━━━ The records ━━━

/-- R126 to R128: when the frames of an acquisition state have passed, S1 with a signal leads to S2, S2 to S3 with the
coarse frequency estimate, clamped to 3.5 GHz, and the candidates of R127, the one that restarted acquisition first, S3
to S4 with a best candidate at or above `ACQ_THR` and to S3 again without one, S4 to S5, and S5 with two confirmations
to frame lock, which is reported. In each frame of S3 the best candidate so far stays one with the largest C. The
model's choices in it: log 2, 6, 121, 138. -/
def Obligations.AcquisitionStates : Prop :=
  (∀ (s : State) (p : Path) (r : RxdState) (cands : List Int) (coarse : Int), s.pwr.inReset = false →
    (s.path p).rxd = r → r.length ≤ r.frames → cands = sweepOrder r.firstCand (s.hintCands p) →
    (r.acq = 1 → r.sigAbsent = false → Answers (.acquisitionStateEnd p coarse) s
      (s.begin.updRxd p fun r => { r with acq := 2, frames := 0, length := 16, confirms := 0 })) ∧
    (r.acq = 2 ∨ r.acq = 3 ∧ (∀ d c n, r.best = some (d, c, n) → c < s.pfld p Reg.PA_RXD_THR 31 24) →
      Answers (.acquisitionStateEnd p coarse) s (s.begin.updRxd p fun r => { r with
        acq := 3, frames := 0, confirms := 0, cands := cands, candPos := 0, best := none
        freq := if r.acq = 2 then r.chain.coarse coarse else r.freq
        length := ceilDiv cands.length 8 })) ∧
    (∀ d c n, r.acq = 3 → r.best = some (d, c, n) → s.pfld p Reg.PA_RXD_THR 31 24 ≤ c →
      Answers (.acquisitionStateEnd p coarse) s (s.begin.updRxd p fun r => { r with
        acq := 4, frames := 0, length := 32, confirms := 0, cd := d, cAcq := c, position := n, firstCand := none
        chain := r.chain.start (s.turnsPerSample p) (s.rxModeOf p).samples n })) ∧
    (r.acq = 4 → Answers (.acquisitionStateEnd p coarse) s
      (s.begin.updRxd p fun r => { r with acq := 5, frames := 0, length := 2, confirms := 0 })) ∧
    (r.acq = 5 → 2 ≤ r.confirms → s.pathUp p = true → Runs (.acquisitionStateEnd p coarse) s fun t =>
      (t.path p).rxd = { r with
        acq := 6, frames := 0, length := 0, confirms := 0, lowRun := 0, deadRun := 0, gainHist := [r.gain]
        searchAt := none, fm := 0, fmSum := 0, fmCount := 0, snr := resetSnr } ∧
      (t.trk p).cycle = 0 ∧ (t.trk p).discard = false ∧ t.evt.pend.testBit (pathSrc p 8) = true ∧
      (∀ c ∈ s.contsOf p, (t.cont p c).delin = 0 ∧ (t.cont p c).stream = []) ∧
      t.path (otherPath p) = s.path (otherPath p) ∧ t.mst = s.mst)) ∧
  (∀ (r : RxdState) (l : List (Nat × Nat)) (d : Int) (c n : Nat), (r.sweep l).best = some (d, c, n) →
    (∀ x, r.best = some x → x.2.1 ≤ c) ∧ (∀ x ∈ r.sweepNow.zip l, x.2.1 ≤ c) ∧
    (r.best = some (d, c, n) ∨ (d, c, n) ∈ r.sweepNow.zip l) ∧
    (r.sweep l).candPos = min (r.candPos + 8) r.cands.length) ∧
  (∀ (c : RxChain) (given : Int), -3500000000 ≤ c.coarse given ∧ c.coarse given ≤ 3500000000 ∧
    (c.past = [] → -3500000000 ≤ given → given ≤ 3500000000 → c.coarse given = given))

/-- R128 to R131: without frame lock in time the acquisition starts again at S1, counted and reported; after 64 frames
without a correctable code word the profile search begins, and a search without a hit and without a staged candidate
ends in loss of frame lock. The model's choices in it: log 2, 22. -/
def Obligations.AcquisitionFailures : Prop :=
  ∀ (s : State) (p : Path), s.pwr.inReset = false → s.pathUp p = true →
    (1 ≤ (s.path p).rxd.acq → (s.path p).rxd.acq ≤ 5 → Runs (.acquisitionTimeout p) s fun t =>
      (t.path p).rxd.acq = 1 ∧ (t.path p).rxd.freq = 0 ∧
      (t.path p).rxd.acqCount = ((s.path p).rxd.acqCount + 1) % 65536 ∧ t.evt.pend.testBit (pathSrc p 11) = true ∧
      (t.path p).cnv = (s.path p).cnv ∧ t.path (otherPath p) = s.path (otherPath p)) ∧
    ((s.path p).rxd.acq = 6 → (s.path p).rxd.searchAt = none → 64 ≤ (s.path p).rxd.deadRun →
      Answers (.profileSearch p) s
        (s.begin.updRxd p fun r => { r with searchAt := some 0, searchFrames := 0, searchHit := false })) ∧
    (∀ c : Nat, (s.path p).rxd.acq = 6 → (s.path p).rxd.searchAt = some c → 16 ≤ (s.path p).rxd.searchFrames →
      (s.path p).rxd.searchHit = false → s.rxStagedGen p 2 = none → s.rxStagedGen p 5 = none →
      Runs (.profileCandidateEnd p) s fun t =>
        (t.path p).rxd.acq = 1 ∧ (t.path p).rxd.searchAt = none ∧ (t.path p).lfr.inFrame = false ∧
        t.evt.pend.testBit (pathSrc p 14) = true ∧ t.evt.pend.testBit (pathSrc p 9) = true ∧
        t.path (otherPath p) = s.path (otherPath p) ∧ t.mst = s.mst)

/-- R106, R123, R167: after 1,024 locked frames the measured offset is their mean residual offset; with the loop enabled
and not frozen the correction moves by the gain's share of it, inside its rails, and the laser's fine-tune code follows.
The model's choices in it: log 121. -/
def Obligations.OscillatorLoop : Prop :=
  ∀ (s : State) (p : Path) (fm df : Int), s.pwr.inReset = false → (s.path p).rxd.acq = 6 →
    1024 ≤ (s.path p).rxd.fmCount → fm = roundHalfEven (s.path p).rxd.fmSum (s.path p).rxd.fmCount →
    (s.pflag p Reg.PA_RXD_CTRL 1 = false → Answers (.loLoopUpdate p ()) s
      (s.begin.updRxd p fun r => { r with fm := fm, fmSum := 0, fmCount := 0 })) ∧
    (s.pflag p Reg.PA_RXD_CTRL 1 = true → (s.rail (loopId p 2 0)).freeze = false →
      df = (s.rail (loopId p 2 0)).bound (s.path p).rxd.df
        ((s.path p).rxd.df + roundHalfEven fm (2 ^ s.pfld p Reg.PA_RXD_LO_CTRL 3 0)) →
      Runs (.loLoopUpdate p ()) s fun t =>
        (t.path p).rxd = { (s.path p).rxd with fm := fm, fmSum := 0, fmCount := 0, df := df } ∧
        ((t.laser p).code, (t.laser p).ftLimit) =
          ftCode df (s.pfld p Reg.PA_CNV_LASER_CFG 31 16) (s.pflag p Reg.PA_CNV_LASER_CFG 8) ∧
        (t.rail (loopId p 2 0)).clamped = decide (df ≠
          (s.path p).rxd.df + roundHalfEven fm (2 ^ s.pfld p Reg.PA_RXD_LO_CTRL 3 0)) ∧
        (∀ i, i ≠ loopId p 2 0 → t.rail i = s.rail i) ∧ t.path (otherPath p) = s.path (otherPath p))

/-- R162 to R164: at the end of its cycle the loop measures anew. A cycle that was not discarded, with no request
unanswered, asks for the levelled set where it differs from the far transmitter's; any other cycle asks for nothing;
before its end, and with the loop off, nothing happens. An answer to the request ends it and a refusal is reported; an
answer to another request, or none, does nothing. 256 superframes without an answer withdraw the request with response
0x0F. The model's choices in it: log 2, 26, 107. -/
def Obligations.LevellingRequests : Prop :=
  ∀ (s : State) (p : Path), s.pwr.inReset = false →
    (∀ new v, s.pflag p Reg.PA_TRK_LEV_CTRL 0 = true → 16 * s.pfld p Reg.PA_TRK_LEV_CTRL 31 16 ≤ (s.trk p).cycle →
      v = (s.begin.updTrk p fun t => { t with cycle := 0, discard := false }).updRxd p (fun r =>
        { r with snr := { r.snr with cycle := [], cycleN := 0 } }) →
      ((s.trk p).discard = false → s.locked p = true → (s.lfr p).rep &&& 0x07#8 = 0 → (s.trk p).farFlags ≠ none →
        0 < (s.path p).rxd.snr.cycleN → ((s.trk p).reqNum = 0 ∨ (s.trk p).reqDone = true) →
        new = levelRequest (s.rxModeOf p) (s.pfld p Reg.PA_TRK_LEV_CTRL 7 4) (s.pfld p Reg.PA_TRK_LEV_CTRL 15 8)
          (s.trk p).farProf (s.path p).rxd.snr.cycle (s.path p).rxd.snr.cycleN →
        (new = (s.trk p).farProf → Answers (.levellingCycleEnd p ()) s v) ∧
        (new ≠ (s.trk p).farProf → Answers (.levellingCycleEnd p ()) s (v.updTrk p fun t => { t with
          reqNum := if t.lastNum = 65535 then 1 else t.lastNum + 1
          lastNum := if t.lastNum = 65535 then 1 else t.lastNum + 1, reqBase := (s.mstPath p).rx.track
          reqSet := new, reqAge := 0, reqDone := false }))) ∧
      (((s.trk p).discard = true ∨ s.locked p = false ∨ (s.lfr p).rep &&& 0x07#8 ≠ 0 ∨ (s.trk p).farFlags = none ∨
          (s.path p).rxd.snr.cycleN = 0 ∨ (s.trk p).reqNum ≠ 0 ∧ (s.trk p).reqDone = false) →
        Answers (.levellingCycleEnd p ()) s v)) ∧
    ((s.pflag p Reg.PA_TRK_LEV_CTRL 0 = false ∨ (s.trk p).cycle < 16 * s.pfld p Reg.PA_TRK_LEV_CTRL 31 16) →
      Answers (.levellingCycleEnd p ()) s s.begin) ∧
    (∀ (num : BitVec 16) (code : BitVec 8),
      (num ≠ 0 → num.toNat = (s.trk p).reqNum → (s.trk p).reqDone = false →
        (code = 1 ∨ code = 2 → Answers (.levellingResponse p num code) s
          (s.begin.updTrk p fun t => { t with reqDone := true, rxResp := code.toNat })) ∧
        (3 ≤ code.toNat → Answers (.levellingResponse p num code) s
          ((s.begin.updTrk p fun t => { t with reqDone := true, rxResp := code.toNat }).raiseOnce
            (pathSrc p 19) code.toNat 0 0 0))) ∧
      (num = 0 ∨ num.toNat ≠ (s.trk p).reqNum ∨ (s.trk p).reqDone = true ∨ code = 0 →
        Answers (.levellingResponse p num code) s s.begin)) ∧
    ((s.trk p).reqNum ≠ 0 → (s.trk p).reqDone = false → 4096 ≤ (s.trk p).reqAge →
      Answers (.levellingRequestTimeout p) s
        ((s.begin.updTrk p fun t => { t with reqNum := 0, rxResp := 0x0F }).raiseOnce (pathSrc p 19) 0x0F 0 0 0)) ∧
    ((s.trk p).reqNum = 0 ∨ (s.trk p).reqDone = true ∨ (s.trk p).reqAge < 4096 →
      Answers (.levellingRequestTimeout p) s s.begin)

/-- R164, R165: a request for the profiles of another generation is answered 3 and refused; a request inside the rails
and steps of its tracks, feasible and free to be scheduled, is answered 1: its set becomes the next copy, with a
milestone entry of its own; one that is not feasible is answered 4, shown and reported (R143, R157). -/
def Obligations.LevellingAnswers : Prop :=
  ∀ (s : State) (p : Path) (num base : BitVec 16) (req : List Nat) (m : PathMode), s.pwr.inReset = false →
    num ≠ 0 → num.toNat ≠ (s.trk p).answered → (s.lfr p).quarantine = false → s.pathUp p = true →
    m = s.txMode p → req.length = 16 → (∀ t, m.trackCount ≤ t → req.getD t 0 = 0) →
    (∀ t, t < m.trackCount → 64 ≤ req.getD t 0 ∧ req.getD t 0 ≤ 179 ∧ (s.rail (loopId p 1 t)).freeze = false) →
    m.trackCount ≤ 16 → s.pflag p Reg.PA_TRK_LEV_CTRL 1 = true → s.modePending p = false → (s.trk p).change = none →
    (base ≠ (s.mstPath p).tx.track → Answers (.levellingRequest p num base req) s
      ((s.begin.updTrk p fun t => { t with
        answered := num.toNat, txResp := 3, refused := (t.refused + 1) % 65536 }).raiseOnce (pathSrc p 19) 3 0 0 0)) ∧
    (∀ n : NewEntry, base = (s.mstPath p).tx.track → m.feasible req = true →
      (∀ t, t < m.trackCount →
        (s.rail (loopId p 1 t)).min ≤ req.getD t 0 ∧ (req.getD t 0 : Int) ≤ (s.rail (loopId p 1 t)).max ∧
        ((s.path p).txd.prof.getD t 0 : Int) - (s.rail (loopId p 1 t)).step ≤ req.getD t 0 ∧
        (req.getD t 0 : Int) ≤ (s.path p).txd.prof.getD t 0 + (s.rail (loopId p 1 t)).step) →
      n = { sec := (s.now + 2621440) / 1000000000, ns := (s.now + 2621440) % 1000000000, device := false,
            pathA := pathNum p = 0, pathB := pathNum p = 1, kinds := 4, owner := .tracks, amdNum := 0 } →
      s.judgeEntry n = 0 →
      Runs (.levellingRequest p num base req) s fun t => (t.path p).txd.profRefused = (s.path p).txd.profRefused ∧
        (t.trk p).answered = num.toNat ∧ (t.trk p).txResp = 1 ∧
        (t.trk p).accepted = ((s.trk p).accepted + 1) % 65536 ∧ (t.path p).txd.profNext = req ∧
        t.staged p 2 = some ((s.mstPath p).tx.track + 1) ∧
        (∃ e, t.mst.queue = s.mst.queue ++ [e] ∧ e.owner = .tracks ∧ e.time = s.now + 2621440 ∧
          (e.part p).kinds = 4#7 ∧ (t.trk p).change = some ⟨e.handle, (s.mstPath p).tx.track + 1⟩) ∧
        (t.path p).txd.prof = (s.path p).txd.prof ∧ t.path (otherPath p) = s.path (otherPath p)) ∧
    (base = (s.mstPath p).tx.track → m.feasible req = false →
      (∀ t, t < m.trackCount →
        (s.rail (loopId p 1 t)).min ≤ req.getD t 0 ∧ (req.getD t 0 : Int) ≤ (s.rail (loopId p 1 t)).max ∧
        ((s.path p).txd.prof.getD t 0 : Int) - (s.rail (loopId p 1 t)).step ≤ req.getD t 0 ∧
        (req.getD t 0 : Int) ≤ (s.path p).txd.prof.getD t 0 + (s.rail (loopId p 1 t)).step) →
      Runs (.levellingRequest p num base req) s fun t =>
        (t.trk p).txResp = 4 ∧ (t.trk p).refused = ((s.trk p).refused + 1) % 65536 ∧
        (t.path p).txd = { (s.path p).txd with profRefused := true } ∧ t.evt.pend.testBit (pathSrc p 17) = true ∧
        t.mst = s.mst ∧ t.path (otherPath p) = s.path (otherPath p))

━━━

Which lines above include "then"? Show each of them by copying it.

        freq := if r.acq = 2 then r.chain.coarse coarse else r.freq
          reqNum := if t.lastNum = 65535 then 1 else t.lastNum + 1
          lastNum := if t.lastNum = 65535 then 1 else t.lastNum + 1, reqBase := (s.mstPath p).rx.track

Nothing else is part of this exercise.